[REQUIRED WORK] Begin at the first line below and copy each line exactly, ending with the line where "let whole := content.length" appears.

Dataset entries:
^^^^^^^^^^^^^^^^
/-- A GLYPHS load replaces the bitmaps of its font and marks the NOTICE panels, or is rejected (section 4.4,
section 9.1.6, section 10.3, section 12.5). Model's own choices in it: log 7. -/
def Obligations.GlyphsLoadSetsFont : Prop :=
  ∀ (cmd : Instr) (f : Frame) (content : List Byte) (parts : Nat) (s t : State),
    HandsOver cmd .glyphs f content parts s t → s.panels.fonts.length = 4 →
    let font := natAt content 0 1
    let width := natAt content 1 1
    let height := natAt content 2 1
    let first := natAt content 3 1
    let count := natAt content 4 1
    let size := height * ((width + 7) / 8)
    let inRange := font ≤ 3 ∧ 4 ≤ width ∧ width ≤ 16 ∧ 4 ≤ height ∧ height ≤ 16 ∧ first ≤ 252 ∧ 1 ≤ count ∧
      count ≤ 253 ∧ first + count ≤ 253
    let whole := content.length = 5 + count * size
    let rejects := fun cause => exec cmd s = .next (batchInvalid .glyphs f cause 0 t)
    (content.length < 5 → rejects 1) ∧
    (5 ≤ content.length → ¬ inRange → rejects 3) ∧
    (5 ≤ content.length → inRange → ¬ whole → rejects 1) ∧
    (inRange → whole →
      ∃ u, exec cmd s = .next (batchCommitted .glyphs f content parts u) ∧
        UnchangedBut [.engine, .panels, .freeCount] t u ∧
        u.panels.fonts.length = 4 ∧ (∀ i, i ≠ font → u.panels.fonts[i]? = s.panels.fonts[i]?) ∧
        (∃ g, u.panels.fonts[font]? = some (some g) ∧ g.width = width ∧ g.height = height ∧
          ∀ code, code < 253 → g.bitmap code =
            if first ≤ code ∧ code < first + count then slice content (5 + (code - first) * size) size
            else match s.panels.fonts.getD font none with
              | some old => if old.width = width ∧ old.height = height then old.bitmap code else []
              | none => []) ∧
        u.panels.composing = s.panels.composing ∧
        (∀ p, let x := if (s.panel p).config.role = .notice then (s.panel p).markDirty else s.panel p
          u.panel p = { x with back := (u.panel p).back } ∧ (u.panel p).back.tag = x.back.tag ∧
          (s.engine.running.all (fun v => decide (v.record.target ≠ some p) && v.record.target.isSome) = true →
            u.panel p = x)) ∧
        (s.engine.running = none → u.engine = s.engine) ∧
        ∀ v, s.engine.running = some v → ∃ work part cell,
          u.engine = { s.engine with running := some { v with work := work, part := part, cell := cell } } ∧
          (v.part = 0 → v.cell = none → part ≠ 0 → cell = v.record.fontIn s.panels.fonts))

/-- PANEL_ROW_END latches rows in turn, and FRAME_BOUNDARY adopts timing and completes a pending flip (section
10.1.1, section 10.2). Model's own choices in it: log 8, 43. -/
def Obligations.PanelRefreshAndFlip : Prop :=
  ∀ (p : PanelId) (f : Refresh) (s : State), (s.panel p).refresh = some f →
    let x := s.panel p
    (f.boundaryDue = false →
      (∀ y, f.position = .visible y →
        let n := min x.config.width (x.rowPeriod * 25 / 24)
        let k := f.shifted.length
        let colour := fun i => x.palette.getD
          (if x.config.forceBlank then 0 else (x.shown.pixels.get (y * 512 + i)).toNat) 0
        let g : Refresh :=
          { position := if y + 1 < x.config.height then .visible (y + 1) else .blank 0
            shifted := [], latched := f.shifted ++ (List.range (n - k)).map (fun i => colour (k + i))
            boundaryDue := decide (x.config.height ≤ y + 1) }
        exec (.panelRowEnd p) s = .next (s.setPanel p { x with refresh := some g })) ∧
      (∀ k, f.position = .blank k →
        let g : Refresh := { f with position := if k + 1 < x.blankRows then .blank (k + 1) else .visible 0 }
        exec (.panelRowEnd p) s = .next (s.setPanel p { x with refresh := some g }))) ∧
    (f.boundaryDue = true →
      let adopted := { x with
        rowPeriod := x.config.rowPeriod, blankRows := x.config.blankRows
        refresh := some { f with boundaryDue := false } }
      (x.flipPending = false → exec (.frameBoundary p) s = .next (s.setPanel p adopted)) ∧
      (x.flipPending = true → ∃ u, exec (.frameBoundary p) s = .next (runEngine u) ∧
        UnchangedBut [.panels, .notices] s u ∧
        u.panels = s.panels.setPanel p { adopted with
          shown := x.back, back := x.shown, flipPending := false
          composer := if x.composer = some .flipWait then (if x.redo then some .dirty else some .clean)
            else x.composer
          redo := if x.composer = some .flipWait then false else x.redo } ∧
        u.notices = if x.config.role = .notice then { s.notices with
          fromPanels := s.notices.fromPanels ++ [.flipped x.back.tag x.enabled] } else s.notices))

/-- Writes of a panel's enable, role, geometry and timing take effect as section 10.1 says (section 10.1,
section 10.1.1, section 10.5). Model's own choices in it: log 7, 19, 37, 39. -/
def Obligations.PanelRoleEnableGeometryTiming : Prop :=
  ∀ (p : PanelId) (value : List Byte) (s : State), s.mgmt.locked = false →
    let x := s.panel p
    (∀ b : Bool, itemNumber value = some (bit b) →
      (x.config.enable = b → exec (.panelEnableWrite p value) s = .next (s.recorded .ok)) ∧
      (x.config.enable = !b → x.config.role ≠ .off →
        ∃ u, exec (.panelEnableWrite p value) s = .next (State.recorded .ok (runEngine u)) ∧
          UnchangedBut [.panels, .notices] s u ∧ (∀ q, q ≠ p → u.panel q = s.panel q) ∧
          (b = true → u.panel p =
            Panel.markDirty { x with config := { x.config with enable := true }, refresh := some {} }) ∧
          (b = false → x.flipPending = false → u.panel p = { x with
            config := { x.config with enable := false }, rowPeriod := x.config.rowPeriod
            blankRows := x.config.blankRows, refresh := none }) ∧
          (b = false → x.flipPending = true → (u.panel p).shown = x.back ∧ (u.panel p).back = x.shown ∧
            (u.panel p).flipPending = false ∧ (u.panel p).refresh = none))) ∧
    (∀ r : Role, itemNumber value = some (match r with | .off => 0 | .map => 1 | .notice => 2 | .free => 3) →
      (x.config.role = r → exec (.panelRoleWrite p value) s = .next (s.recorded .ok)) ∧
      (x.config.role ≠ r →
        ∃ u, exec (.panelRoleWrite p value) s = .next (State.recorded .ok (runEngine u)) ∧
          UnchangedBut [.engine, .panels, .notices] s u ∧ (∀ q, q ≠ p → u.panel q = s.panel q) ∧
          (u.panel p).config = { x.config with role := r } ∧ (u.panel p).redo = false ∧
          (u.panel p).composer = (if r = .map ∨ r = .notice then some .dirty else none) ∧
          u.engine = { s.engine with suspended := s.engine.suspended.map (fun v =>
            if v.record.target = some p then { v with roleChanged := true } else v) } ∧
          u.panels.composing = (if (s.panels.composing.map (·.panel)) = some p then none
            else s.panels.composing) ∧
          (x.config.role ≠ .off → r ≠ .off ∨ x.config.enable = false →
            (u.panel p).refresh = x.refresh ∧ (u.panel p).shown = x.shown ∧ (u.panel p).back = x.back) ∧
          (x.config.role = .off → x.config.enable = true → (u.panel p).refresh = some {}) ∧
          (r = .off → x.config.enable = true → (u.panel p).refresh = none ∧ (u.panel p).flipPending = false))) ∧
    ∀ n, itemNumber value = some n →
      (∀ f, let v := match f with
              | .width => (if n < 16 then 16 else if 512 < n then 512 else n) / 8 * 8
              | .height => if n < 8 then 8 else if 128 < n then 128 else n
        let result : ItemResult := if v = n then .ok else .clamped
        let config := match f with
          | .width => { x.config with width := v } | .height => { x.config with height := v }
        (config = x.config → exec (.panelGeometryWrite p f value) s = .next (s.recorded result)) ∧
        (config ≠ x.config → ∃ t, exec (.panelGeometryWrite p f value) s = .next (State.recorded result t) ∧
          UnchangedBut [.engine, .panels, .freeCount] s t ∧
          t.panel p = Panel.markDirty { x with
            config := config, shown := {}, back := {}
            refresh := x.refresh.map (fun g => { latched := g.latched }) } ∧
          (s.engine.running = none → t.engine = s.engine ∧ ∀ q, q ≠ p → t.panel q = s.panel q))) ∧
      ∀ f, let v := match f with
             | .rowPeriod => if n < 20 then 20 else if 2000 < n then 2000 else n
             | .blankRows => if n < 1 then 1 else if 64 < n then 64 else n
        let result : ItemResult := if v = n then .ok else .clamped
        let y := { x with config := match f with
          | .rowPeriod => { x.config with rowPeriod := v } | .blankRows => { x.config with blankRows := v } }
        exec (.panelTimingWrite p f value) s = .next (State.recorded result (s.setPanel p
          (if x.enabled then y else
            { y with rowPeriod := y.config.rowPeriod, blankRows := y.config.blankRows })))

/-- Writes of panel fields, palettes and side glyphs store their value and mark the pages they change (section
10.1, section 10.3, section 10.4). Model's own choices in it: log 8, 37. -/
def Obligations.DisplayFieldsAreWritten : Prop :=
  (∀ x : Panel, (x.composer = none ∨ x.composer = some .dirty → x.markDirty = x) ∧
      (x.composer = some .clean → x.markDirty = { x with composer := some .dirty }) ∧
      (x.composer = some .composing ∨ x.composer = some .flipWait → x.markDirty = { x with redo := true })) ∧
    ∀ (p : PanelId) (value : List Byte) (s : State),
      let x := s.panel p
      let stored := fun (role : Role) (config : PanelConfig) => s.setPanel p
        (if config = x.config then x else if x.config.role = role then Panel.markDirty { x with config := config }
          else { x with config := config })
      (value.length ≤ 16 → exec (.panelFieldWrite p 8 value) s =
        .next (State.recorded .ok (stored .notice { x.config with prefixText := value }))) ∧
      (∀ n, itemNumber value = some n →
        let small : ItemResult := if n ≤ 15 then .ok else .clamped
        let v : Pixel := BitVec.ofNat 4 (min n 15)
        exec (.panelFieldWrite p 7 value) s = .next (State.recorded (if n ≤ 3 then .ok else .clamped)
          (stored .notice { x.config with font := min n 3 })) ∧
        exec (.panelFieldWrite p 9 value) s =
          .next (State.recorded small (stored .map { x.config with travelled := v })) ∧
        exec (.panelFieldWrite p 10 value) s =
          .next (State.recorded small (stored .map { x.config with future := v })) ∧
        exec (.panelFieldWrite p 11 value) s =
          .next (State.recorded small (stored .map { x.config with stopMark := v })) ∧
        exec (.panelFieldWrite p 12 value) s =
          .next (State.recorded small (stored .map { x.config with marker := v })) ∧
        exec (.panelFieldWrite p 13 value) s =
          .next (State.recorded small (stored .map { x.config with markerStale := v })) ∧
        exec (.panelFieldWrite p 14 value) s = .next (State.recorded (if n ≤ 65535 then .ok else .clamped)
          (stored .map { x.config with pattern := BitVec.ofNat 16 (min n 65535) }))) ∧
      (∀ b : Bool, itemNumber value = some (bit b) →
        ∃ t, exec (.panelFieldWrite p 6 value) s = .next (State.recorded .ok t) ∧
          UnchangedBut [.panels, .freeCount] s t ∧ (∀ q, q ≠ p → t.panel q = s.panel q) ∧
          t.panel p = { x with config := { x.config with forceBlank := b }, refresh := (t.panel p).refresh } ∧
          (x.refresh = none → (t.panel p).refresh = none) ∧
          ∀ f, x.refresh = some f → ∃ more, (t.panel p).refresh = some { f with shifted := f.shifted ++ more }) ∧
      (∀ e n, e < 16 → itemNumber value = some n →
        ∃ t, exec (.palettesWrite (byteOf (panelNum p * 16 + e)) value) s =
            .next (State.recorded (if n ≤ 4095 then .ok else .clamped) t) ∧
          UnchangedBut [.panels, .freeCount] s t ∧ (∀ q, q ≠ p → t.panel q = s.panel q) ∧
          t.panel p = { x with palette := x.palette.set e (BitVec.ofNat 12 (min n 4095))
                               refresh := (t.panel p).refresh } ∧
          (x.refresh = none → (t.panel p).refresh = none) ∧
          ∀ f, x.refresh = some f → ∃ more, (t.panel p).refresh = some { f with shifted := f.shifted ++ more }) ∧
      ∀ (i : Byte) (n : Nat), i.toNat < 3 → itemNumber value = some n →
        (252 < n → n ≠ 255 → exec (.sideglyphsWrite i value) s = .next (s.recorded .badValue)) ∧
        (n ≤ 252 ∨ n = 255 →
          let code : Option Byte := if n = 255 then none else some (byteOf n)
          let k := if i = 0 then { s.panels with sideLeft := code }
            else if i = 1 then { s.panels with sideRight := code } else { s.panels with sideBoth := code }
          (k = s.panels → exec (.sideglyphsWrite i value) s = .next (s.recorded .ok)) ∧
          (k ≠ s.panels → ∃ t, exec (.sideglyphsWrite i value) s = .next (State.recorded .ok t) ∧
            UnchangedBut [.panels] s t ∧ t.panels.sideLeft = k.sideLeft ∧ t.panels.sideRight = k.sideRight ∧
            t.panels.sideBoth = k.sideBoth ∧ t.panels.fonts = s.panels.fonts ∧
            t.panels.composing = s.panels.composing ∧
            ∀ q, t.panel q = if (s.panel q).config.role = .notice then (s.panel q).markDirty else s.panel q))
^^^^^^^^^^^^^^^^
[RESULT OF THIS TASK]
/-- A GLYPHS load replaces the bitmaps of its font and marks the NOTICE panels, or is rejected (section 4.4,
section 9.1.6, section 10.3, section 12.5). Model's own choices in it: log 7. -/
def Obligations.GlyphsLoadSetsFont : Prop :=
  ∀ (cmd : Instr) (f : Frame) (content : List Byte) (parts : Nat) (s t : State),
    HandsOver cmd .glyphs f content parts s t → s.panels.fonts.length = 4 →
    let font := natAt content 0 1
    let width := natAt content 1 1
    let height := natAt content 2 1
    let first := natAt content 3 1
    let count := natAt content 4 1
    let size := height * ((width + 7) / 8)
    let inRange := font ≤ 3 ∧ 4 ≤ width ∧ width ≤ 16 ∧ 4 ≤ height ∧ height ≤ 16 ∧ first ≤ 252 ∧ 1 ≤ count ∧
      count ≤ 253 ∧ first + count ≤ 253
    let whole := content.length = 5 + count * size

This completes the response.